One clearer thinks the next CIDS fire drill would benefit from being more radical – drawing on the element of surprise.

“I still don’t think it fully tests the market as to what would happen in the event of a member default,” says the head of derivatives clearing. “People could have been well-prepared and made sure that they had the relevant system access and the desk was staffed.”

They suggest notifying participants that a drill will take place at any time during a certain quarter, rather than on a specific day: “I think that would pressure-test the system. It would be an extra level to this drill. I don’t know that it would be that pretty, but that is another way to make it more realistic.”

CCPs are cautious about the idea.

Eurex’s Hauenschild says surprise tests have the merit of truly exposing how well stakeholders react, but the concept would need to garner sufficient support in the clearing community.

I think for drills, you do need to give a forewarning, rather than just ‘it’s going to happen at some point in three months’. I think the benefit of the simulation would be diminished if it was a surprise scenario
Conor Sherrard, Citi

Betsill says CME Clearing already runs unscheduled tests for some of its internal drills to prepare for auctions, liquidations or porting. But he doesn’t think the market as a whole would want the same for the external drill.

Optiver, meanwhile, doesn’t completely discount the suggestion, but would favour reducing the window to something less than a quarter. Anish Puaar, head of European equity market structure at the firm, says leaving a window as long as three months could reduce willingness to participate in the drill, “if it comes as too much of a surprise”.

Barclays’ Saunders says fire drill exercises take up a lot of resources, and a balance needs to be achieved between making them as real as possible and not overly burdensome on participants. 

Conor Sherrard, chief operating officer of prime services at Citi, agrees: “I think for drills, you do need to give a forewarning, rather than just ‘it’s going to happen at some point in three months’. I think the benefit of the simulation would be diminished if it was a surprise scenario.”

In reality, crisis events rarely happen overnight. The risk of a collapse at Lehman Brothers became apparent days or even weeks before its eventual fall, giving clearing houses and other members time to prepare.

Esma’s Wendt says: “I personally think having a surprise element is an excellent idea. But it’s up to the industry to see whether this is workable.”

CCPs are for profit, so assuming that auctions don’t generate any revenue, it’s just a cost. Nobody will be jumping up and down to spend a ton of money to pay Bloomberg or Reuters for getting their codes
Head of clearing at an FCM

To make the drill more realistic, Sherrard also thinks it could be conducted in a narrower timeframe, rather than stretched out over days. And reducing the number of CCPs would make it more manageable for participating members, rotating the CCPs for each subsequent drill to ensure any differences between CCPs are captured.

Wendt promotes the idea of evolving and improving drills in each exercise to enhance their capacity to detect risk.
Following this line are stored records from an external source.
-- ==== Sys2Proof/Machine/Flow.lean ====
section
/-! DEFINITION. Control transfer and skips (41_flow.md). -/

namespace Sys2Proof.Machine

/-- 1nnn (41_flow.md R110). -/
def execJp (nnn : Addr) (s : State) : Result := .next (s.setPc (addrOperand nnn))

/-- 2nnn (41_flow.md R111). -/
def execCall (nnn : Addr) (s : State) : Result :=
  match s.push? s.nextPc with
  | some t => .next (t.setPc (addrOperand nnn))
  | none => .next (s.raiseFault .stackOverflow (some (encode (.call nnn))))

/-- 00EE (41_flow.md R112). -/
def execRet (s : State) : Result :=
  match s.pop? with
  | some (a, t) => .next (t.setPc a)
  | none => .next (s.raiseFault .stackUnderflow (some (encode .ret)))

/-- 3xkk (41_flow.md R113). -/
def execSeImm (x : Reg) (kk : Byte) (s : State) : Result := .next (s.skipIf (s.reg x == kk))

/-- 4xkk (41_flow.md R114). -/
def execSneImm (x : Reg) (kk : Byte) (s : State) : Result := .next (s.skipIf (s.reg x != kk))

/-- 5xy0 (41_flow.md R115). -/
def execSeReg (x y : Reg) (s : State) : Result := .next (s.skipIf (s.reg x == s.reg y))

/-- 9xy0 (41_flow.md R116). -/
def execSneReg (x y : Reg) (s : State) : Result := .next (s.skipIf (s.reg x != s.reg y))

/-- Bnnn (41_flow.md R117). -/
def execJpV0 (nnn : Addr) (s : State) : Result := .next (s.setPc (offsetTarget nnn (s.reg 0)))

end Sys2Proof.Machine
end

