-- ==== Sys2Proof/Machine/Step.lean ====
section
/-! DEFINITION. One step of the machine, and placing an instruction where the next step runs it. -/

namespace Sys2Proof.Machine

/-- One step: one input event (10_state.md R40, 40_cycle.md R97). -/
def step (s : State) : Host.Outcome State Fault Refusal := nextEvent s

/-- The state with an instruction's word stored where `step` fetches its next instruction, ready to run (log 10). Bits at or
above `nbits` are 0. -/
def State.withFetchWord (s : State) (nbits w : Nat) : State := s.placeWord (BitVec.ofNat 16 (w % 2 ^ nbits))

end Sys2Proof.Machine
end

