-- ==== Sys2Proof/Safety.lean ====
section
/-! DEFINITION. When a run has ended, what software must keep to avoid a fault, the invariant of the machine, and the words in
which statements say what is left unchanged. -/

namespace Sys2Proof.Machine

/-- A run has ended: Halted or Faulted (60_exceptions.md R231). -/
def State.ended (s : State) : Bool :=
  match s.phase with
  | .halted => true
  | .faulted _ => true
  | .unloaded => false
  | .running => false
  | .awaitingKey _ => false

/-- A failed run: Faulted (60_exceptions.md R231). -/
def State.failed (s : State) : Bool :=
  match s.phase with
  | .faulted _ => true
  | .halted => false
  | .unloaded => false
  | .running => false
  | .awaitingKey _ => false

/-- What software must keep for one instruction to raise no fault: call depth, a non-empty stack, accesses below `MEM_SIZE`
(70_reset_and_hazards.md R251). -/
def dutyOf (i : Instr) (s : State) : Prop :=
  match i with
  | .call _ => s.sp.val < 16
  | .ret => 0 < s.sp.val
  | .drw _ _ n => n = 0 ∨ s.i.toNat + n ≤ 4096
  | .ldB _ => s.i.toNat + 2 < 4096
  | .ldMemVx x => s.i.toNat + x.val < 4096
  | .ldVxMem x => s.i.toNat + x.val < 4096
  | .cls | .jp _ | .seImm _ _ | .sneImm _ _ | .seReg _ _ | .sneReg _ _ | .ldImm _ _ | .addImm _ _
  | .ldReg _ _ | .orReg _ _ | .andReg _ _ | .xorReg _ _ | .addReg _ _ | .subReg _ _ | .shr _ _ | .subnReg _ _
  | .shl _ _ | .ldI _ | .jpV0 _ | .rnd _ _ | .skp _ | .sknp _ | .ldVxDt _ | .ldDtVx _ | .ldStVx _ | .addI _
  | .ldVxK _ | .ldF _ => True

/-- The duties for the cycle at `s`: `pc` at or below `MEM_SIZE - 2`, and the duty of the instruction there
(70_reset_and_hazards.md R251). -/
def meetsDuties (s : State) : Prop :=
  s.pc.toNat ≤ 4094 ∧ ∀ w i, s.fetchWord = some w → decodeWord w = .ok i → dutyOf i s

/-- What the phase says about the rest of the state. -/
def phaseFits (s : State) : Prop :=
  match s.phase with
  | .unloaded =>
    (∀ x, s.reg x = 0) ∧ s.i = 0 ∧ s.pc = BitVec.ofNat 16 s.params.loadOrigin ∧ (∀ j, s.slot j = 0) ∧ s.sp = 0 ∧
      s.dt = 0 ∧ s.st = 0 ∧ s.mem = [] ∧ s.fb = [] ∧ s.loadEnd = BitVec.ofNat 16 s.params.loadOrigin
  | .running => s.params.loadOrigin < s.loadEnd.toNat
  | .awaitingKey x => s.params.loadOrigin < s.loadEnd.toNat ∧ s.fetchWord = some (encode (.ldVxK x))
  | .halted => True
  | .faulted r =>
    s.params.loadOrigin < s.loadEnd.toNat ∧ r.pc = s.pc ∧ r.word = s.fetchWord ∧
      (r.kind = .fetchOutOfBounds ↔ r.word = none)

/-- The invariant of the machine: it holds at creation and every step keeps it. -/
structure Inv (s : State) : Prop where
  /-- The parameters meet their constraints (00_scope.md R5). -/
  paramsValid : s.params.valid
  /-- Memory is in its canonical form (log 7). -/
  memWf : Memory.wf s.params s.mem
  /-- The framebuffer is in its canonical form (log 8). -/
  fbWf : Framebuffer.wf s.params s.fb
  /-- No `pc` value exceeds 0x10FE (10_state.md R24). -/
  pcRange : s.pc.toNat ≤ 0x10FE
  /-- No return address exceeds 0x1000 (41_flow.md R111). -/
  stackRange : ∀ j, (s.slot j).toNat ≤ 0x1000
  /-- `loadEnd` lies from `LOAD_ORIGIN` to `MEM_SIZE` (70_reset_and_hazards.md R243). -/
  loadEndRange : s.params.loadOrigin ≤ s.loadEnd.toNat ∧ s.loadEnd.toNat ≤ 4096
  /-- The phase fits the rest. -/
  phaseOk : phaseFits s

/-! ### What is left unchanged -/

/-- Every register but the listed ones is unchanged. -/
def KeepsRegs (but : List Reg) (s t : State) : Prop := ∀ r, r ∉ but → t.reg r = s.reg r

/-- The stack pointer and every slot are unchanged. -/
def KeepsStack (s t : State) : Prop := t.sp = s.sp ∧ ∀ j, t.slot j = s.slot j

/-- Both timers are unchanged. -/
def KeepsTimers (s t : State) : Prop := t.dt = s.dt ∧ t.st = s.st

/-- Every byte of memory reads as before. -/
def KeepsBytes (s t : State) : Prop := ∀ a, t.readByte a = s.readByte a

/-- Every byte outside the `n` bytes from address `a` on reads as before. -/
def KeepsBytesOutside (a n : Nat) (s t : State) : Prop := ∀ b, b < a ∨ a + n ≤ b → t.readByte b = s.readByte b

/-- Every pixel is unchanged. -/
def KeepsPixels (s t : State) : Prop := ∀ p, t.pixel p = s.pixel p

/-- The run state is unchanged and nothing is emitted. -/
def KeepsRun (s t : State) : Prop := t.phase = s.phase ∧ t.outputs = s.outputs

/-- What no instruction ever writes: the parameters, the keypad, the record of the ROM, and the model's own inputs. -/
def KeepsHost (s t : State) : Prop :=
  t.params = s.params ∧ t.key = s.key ∧ t.loadEnd = s.loadEnd ∧ t.inputs = s.inputs ∧ t.rnd = s.rnd ∧ t.draws = s.draws

/-- Only the listed registers and `pc` may have changed. -/
def OnlyRegs (but : List Reg) (s t : State) : Prop :=
  KeepsRegs but s t ∧ t.i = s.i ∧ KeepsStack s t ∧ KeepsTimers s t ∧ KeepsBytes s t ∧ KeepsPixels s t ∧ KeepsRun s t ∧
    KeepsHost s t

/-- Only `I` and `pc` may have changed; in particular VF has not. -/
def OnlyIndex (s t : State) : Prop :=
  KeepsRegs [] s t ∧ KeepsStack s t ∧ KeepsTimers s t ∧ KeepsBytes s t ∧ KeepsPixels s t ∧ KeepsRun s t ∧ KeepsHost s t

/-- Only the `n` bytes from address `a` on and `pc` may have changed. -/
def OnlyBytes (a n : Nat) (s t : State) : Prop :=
  KeepsRegs [] s t ∧ t.i = s.i ∧ KeepsStack s t ∧ KeepsTimers s t ∧ KeepsBytesOutside a n s t ∧ KeepsPixels s t ∧
    KeepsRun s t ∧ KeepsHost s t

/-- The state `t` is `s` but for the fault record its phase holds: a fault commits nothing else (60_exceptions.md R201). -/
def OnlyFaulted (r : FaultRecord) (s t : State) : Prop :=
  t.phase = .faulted r ∧ OnlyRegs [] s (t.setPhase s.phase) ∧ t.pc = s.pc ∧ t.mem = s.mem ∧ t.fb = s.fb

end Sys2Proof.Machine
end

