-- ==== Sys2Proof/Tests/Slice0.lean ====
section
/-! SUPPORT. The model's own tests. The expected values of the instruction and event tests are the vectors of
spec/95_test_vectors.md, named by their ids there; the decode tests write the words out from the encoding lines of the instruction
rules; the witnesses meet the hypotheses of the statements. -/

namespace Sys2Proof.Machine.Slice0Tests

/-! ### Ill-formed terms -/

theorem test_wellFormed_refuses_sixteen_rows : (Instr.drw 0 1 16).wellFormed = false := by decide

theorem test_wellFormed_takes_fifteen_rows : (Instr.drw 0 1 15).wellFormed = true := by decide

/-! ### Decoding, every constructor by a word written out from the spec's encoding of it -/

theorem test_decode_flow :
    decodeWord 0b0000000011101110 = .ok .ret ∧ decodeWord 0b0001101010111100 = .ok (.jp 0xABC) ∧
    decodeWord 0b0010001101000101 = .ok (.call 0x345) ∧ decodeWord 0b0011001100010000 = .ok (.seImm 3 0x10) ∧
    decodeWord 0b0100001100010001 = .ok (.sneImm 3 0x11) ∧ decodeWord 0b0101000100100000 = .ok (.seReg 1 2) ∧
    decodeWord 0b1001000100100000 = .ok (.sneReg 1 2) ∧ decodeWord 0b1011111111111110 = .ok (.jpV0 0xFFE) := by decide

theorem test_decode_alu :
    decodeWord 0b0110101001011100 = .ok (.ldImm 10 0x5C) ∧ decodeWord 0b0111111100000001 = .ok (.addImm 15 1) ∧
    decodeWord 0b1000000100100000 = .ok (.ldReg 1 2) ∧ decodeWord 0b1000000100100001 = .ok (.orReg 1 2) ∧
    decodeWord 0b1000000100100010 = .ok (.andReg 1 2) ∧ decodeWord 0b1000000100100011 = .ok (.xorReg 1 2) ∧
    decodeWord 0b1000000111110100 = .ok (.addReg 1 15) ∧ decodeWord 0b1000111100010101 = .ok (.subReg 15 1) ∧
    decodeWord 0b1000000100100110 = .ok (.shr 1 2) ∧ decodeWord 0b1000000100100111 = .ok (.subnReg 1 2) ∧
    decodeWord 0b1000000100001110 = .ok (.shl 1 0) ∧ decodeWord 0b1100001100001111 = .ok (.rnd 3 0x0F) := by decide

theorem test_decode_index :
    decodeWord 0b1010000100100011 = .ok (.ldI 0x123) ∧ decodeWord 0b1111001000011110 = .ok (.addI 2) ∧
    decodeWord 0b1111010000101001 = .ok (.ldF 4) ∧ decodeWord 0b1111010100110011 = .ok (.ldB 5) ∧
    decodeWord 0b1111001001010101 = .ok (.ldMemVx 2) ∧ decodeWord 0b1111111101100101 = .ok (.ldVxMem 15) := by decide

theorem test_decode_display_keypad_timers :
    decodeWord 0b0000000011100000 = .ok .cls ∧ decodeWord 0b1101111100000101 = .ok (.drw 15 0 5) ∧
    decodeWord 0b1110000110011110 = .ok (.skp 1) ∧ decodeWord 0b1110000110100001 = .ok (.sknp 1) ∧
    decodeWord 0b1111010100001010 = .ok (.ldVxK 5) ∧ decodeWord 0b1111001100000111 = .ok (.ldVxDt 3) ∧
    decodeWord 0b1111001100010101 = .ok (.ldDtVx 3) ∧ decodeWord 0b1111001100011000 = .ok (.ldStVx 3) := by decide

/-- Vectors T17, A28, C4 to C7, and the words next to the rows of families 9 and E. -/
theorem test_decode_rejects :
    [0x5121, 0x8128, 0xF308, 0xF3FF, 0x0123, 0x00E1, 0x0000, 0x9121, 0xE19F, 0x812F].all
      (fun w => match decodeWord w with | .error e => e == .unrecognized w | .ok _ => false) = true := by decide

theorem test_decode_rejects_a_lone_byte :
    decode [0x12] = .error .truncated ∧ decode [] = .error .truncated ∧ decode [0x12, 0x34, 0x56] = .ok (.jp 0x234, [0x56]) := by
  refine ⟨rfl, rfl, rfl⟩

theorem test_decodeTableWord :
    decodeTableWord 16 0xD01F = some (.drw 0 1 15) ∧ decodeTableWord 16 0x00EE = some .ret ∧ decodeTableWord 16 0xF308 = none := by
  decide

theorem test_encode :
    encode (.drw 0 1 15) = 0xD01F ∧ encode (.shl 1 0) = 0x810E ∧ encode (.ldVxMem 15) = 0xFF65 ∧ encode (.jpV0 0xFFE) = 0xBFFE ∧
    encodeBytes (.call 0x345) = [0x23, 0x45] := by decide

/-- The spellings of spec/30_encoding.md R82, R83. -/
theorem test_disassemble :
    disassemble 0xF565 = "LD V5, [I]".toList ∧ disassemble 0xD012 = "DRW V0, V1, 0x2".toList ∧
    disassemble 0x70FF = "ADD V0, 0xFF".toList ∧ disassemble 0x8106 = "SHR V1".toList ∧
    disassemble 0x120A = "JP 0x20A".toList ∧ disassemble 0xF308 = "DW 0xF308".toList := by decide

/-! ### One step -/

/-- The reset state after a successful load, as the vectors take it: only the phase matters to them. -/
def ready : State := State.reset.setPhase .running

/-- The state after one step on the instruction word `w`, or `ready` should the step stop. -/
def after (w : Nat) (s : State) : State :=
  match step (s.withFetchWord 16 w) with
  | .next t => t
  | .fault _ => ready
  | .refused _ => ready

/-- The state after one event. -/
def afterEvent (e : Event) (s : State) : State :=
  match step (s.setInputs [e]) with
  | .next t => t
  | .fault _ => ready
  | .refused _ => ready

/-- The pixels of a state that are on. -/
def lit (s : State) : List Pixel := s.fb

theorem test_jp : (after 0x1ABC ready).pc = 0xABC := by decide -- T1

theorem test_call : -- T3
    let t := after 0x2345 ready
    t.pc = 0x345 ∧ t.sp = 1 ∧ t.slot 0 = 0x202 := by decide

theorem test_call_overflow : -- T5
    let t := after 0x2345 (ready.setSp 16)
    t.pc = 0x200 ∧ t.sp = 16 ∧ t.phase = .faulted ⟨.stackOverflow, 0x200, some 0x2345⟩ := by decide

theorem test_ret : -- T6
    let t := after 0x00EE ((ready.setSp 1).setSlot 0 0x456)
    t.pc = 0x456 ∧ t.sp = 0 ∧ t.slot 0 = 0x456 := by decide

theorem test_ret_underflow : (after 0x00EE ready).phase = .faulted ⟨.stackUnderflow, 0x200, some 0x00EE⟩ := by decide -- T7

theorem test_seImm : -- T8, T9
    (after 0x3310 (ready.setReg 3 0x10)).pc = 0x204 ∧ (after 0x3311 (ready.setReg 3 0x10)).pc = 0x202 := by decide

theorem test_sneImm : -- T10, T11
    (after 0x4311 (ready.setReg 3 0x10)).pc = 0x204 ∧ (after 0x4310 (ready.setReg 3 0x10)).pc = 0x202 := by decide

theorem test_seReg : -- T12, T13
    (after 0x5120 ((ready.setReg 1 7).setReg 2 7)).pc = 0x204 ∧ (after 0x5120 ((ready.setReg 1 7).setReg 2 8)).pc = 0x202 := by
  decide

theorem test_sneReg : -- T15, T16
    (after 0x9120 ((ready.setReg 1 7).setReg 2 8)).pc = 0x204 ∧ (after 0x9120 ((ready.setReg 1 7).setReg 2 7)).pc = 0x202 := by
  decide

theorem test_jpV0 : -- T18, T19
    (after 0xB300 (ready.setReg 0 0x10)).pc = 0x310 ∧ (after 0xBFFF (ready.setReg 0 0xFF)).pc = 0x10FE := by decide

theorem test_ldImm : (after 0x6A5C ready).reg 10 = 0x5C := by decide -- A1

theorem test_addImm : -- A2, A3
    (let t := after 0x7201 (ready.setReg 2 0xFF); t.reg 2 = 0 ∧ t.reg VF = 0) ∧
    (after 0x7F01 (ready.setReg VF 7)).reg VF = 8 := by decide

theorem test_ldReg : -- A4
    let t := after 0x8120 (ready.setReg 2 0x9A)
    t.reg 1 = 0x9A ∧ t.reg 2 = 0x9A := by decide

theorem test_orReg_keeps_VF : -- A5
    let t := after 0x8121 (((ready.setReg 1 0xF0).setReg 2 0x0F).setReg VF 0x55)
    t.reg 1 = 0xFF ∧ t.reg VF = 0x55 := by decide

theorem test_andReg : (after 0x8122 ((ready.setReg 1 0xF0).setReg 2 0x3C)).reg 1 = 0x30 := by decide -- A6

theorem test_xorReg : (after 0x8123 ((ready.setReg 1 0xFF).setReg 2 0x0F)).reg 1 = 0xF0 := by decide -- A7

theorem test_addReg : -- A8, A12
    (let t := after 0x8124 ((ready.setReg 1 0xC8).setReg 2 0x64); t.reg 1 = 0x2C ∧ t.reg VF = 1) ∧
    (let t := after 0x81F4 ((ready.setReg 1 0x10).setReg VF 0xFF); t.reg 1 = 0x0F ∧ t.reg VF = 1) := by decide

theorem test_addReg_into_VF : (after 0x8F14 ((ready.setReg VF 0x80).setReg 1 0x80)).reg VF = 1 := by decide -- A11

theorem test_subReg : -- A14, A15
    (let t := after 0x8125 ((ready.setReg 1 3).setReg 2 5); t.reg 1 = 0xFE ∧ t.reg VF = 0) ∧
    (let t := after 0x8125 ((ready.setReg 1 0x42).setReg 2 0x42); t.reg 1 = 0 ∧ t.reg VF = 1) := by decide

theorem test_subReg_into_VF : (after 0x8F15 ((ready.setReg VF 5).setReg 1 3)).reg VF = 1 := by decide -- A16

theorem test_shr_ignores_y : -- A18
    let t := after 0x8126 ((ready.setReg 1 4).setReg 2 1)
    t.reg 1 = 2 ∧ t.reg 2 = 1 ∧ t.reg VF = 0 := by decide

theorem test_shr_into_VF : (after 0x8F06 (ready.setReg VF 2)).reg VF = 0 := by decide -- A19

theorem test_subnReg : -- A20, A21
    (let t := after 0x8127 ((ready.setReg 1 3).setReg 2 5); t.reg 1 = 2 ∧ t.reg VF = 1) ∧
    (let t := after 0x8127 ((ready.setReg 1 5).setReg 2 3); t.reg 1 = 0xFE ∧ t.reg VF = 0) := by decide

theorem test_shl : -- A23
    let t := after 0x810E (ready.setReg 1 0x81)
    t.reg 1 = 2 ∧ t.reg VF = 1 := by decide

theorem test_shl_into_VF : (after 0x8F0E (ready.setReg VF 0x80)).reg VF = 1 := by decide -- A25

theorem test_rnd : (after 0xC30F (ready.setRnd 0xAB)).reg 3 = 0x0B := by decide -- A26

theorem test_ldI : (after 0xA123 ready).i = 0x123 := by decide -- M1

theorem test_addI : -- M3, M4
    (let t := after 0xF21E ((ready.setI 0xFFF).setReg 2 1); t.i = 0x1000 ∧ t.reg VF = 0) ∧
    (after 0xF21E ((ready.setI 0xFFFF).setReg 2 2)).i = 1 := by decide

theorem test_ldF : -- M6, M7
    (after 0xF429 (ready.setReg 4 0x0F)).i = 0x04B ∧ (after 0xF429 (ready.setReg 4 0x10)).i = 0x050 := by decide

theorem test_ldB : -- M8
    let t := after 0xF533 ((ready.setReg 5 0xEA).setI 0x300)
    t.readBytes 0x300 4 = [2, 3, 4, 0] ∧ t.i = 0x300 := by decide

theorem test_ldB_out_of_bounds : -- M12
    let t := after 0xF533 ((ready.setReg 5 7).setI 0xFFE)
    t.phase = .faulted ⟨.memoryOutOfBounds, 0x200, some 0xF533⟩ ∧ t.readBytes 0xFFE 2 = [0, 0] := by decide

theorem test_ldMemVx : -- M13
    let t := after 0xF255 ((((ready.setReg 0 1).setReg 1 2).setReg 2 3).setI 0x300)
    t.readBytes 0x300 4 = [1, 2, 3, 0] ∧ t.i = 0x300 := by decide

theorem test_ldMemVx_out_of_bounds : -- M15
    let t := after 0xF155 (((ready.setReg 0 0x11).setReg 1 0x22).setI 0xFFF)
    t.phase = .faulted ⟨.memoryOutOfBounds, 0x200, some 0xF155⟩ ∧ t.readByte 0xFFF = 0 := by decide

theorem test_ldVxMem : -- M16
    let t := after 0xF265 ((ready.storeBytes 0x300 [9, 8, 7, 6]).setI 0x300)
    t.reg 0 = 9 ∧ t.reg 1 = 8 ∧ t.reg 2 = 7 ∧ t.reg 3 = 0 ∧ t.i = 0x300 := by decide

theorem test_ldVxMem_out_of_bounds : -- M18
    (after 0xF065 (ready.setI 0x1000)).phase = .faulted ⟨.memoryOutOfBounds, 0x200, some 0xF065⟩ := by decide

theorem test_cls : lit (after 0x00E0 (ready.setFb [(10, 10)])) = [] := by decide -- G9

theorem test_drw_collision : -- G2
    let t := after 0xD011 (((ready.storeBytes 0x300 [0xC0]).setI 0x300).setFb [(0, 0)])
    lit t = [(1, 0)] ∧ t.reg VF = 1 := by decide

theorem test_drw_wraps : -- G3
    let t := after 0xD012 ((((ready.storeBytes 0x300 [0xC0, 0xC0]).setI 0x300).setReg 0 0x3F).setReg 1 0x1F)
    lit t = [(0, 0), (0, 31), (63, 0), (63, 31)] ∧ t.reg VF = 0 := by decide

theorem test_skp : -- K1, K5
    (after 0xE19E ((ready.setReg 1 3).setKey 8)).pc = 0x204 ∧
    (let t := after 0xE19E ((ready.setReg 1 0x13).setKey 0xFFFF)
     t.pc = 0x202 ∧ t.outputs = [.anomaly .keyIndexOutOfRange 0x200 0xE19E (some 0x13)]) := by decide

theorem test_sknp : -- K4, K6
    (after 0xE1A1 ((ready.setReg 1 3).setKey 8)).pc = 0x202 ∧
    (let t := after 0xE1A1 ((ready.setReg 1 0x13).setKey 0xFFFF)
     t.pc = 0x204 ∧ t.outputs = [.anomaly .keyIndexOutOfRange 0x200 0xE1A1 (some 0x13)]) := by decide

theorem test_ldVxK : -- K7
    let t := after 0xF50A ready
    t.pc = 0x200 ∧ t.phase = .awaitingKey 5 := by decide

theorem test_ldVxK_completes_on_lowest_edge : -- E7: keys 4 and 9
    let t := afterEvent (.keyUpdate 0x210) ((ready.setPhase (.awaitingKey 2)).setPc 0x300)
    t.reg 2 = 4 ∧ t.pc = 0x302 ∧ t.phase = .running ∧ t.key = 0x210 := by decide

theorem test_held_key_is_no_edge : -- E8
    afterEvent (.keyUpdate 0x10) ((ready.setPhase (.awaitingKey 2)).setKey 0x10) =
      (ready.setPhase (.awaitingKey 2)).setKey 0x10 := by decide

theorem test_ldVxDt : (after 0xF307 (ready.setDt 0x2A)).reg 3 = 0x2A := by decide -- C1

theorem test_ldDtVx : (after 0xF315 (ready.setReg 3 5)).dt = 5 := by decide -- C2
She says that the 2023 drill was predicated on a relatively straightforward scenario of one large clearing member defaulting. But based on the key takeaways – including the need for further standardisation – the next exercise should see those lessons turned into actions.

“So, it’s not simply again running each CCP’s default fund management procedure, but also adding a few elements that widen the scope of this exercise compared to what we saw in November 2023. There are other scenarios than the default of a clearing member,” adds Wendt.

“There’s also a scenario where you assume a big operational risk event that calls for very different information streams,” she concludes. “I personally hope that we will not only improve in the scenario of default of a clearing member, but we also look broader to other types of scenarios where I think the operational risk scenario is a really good alternative.”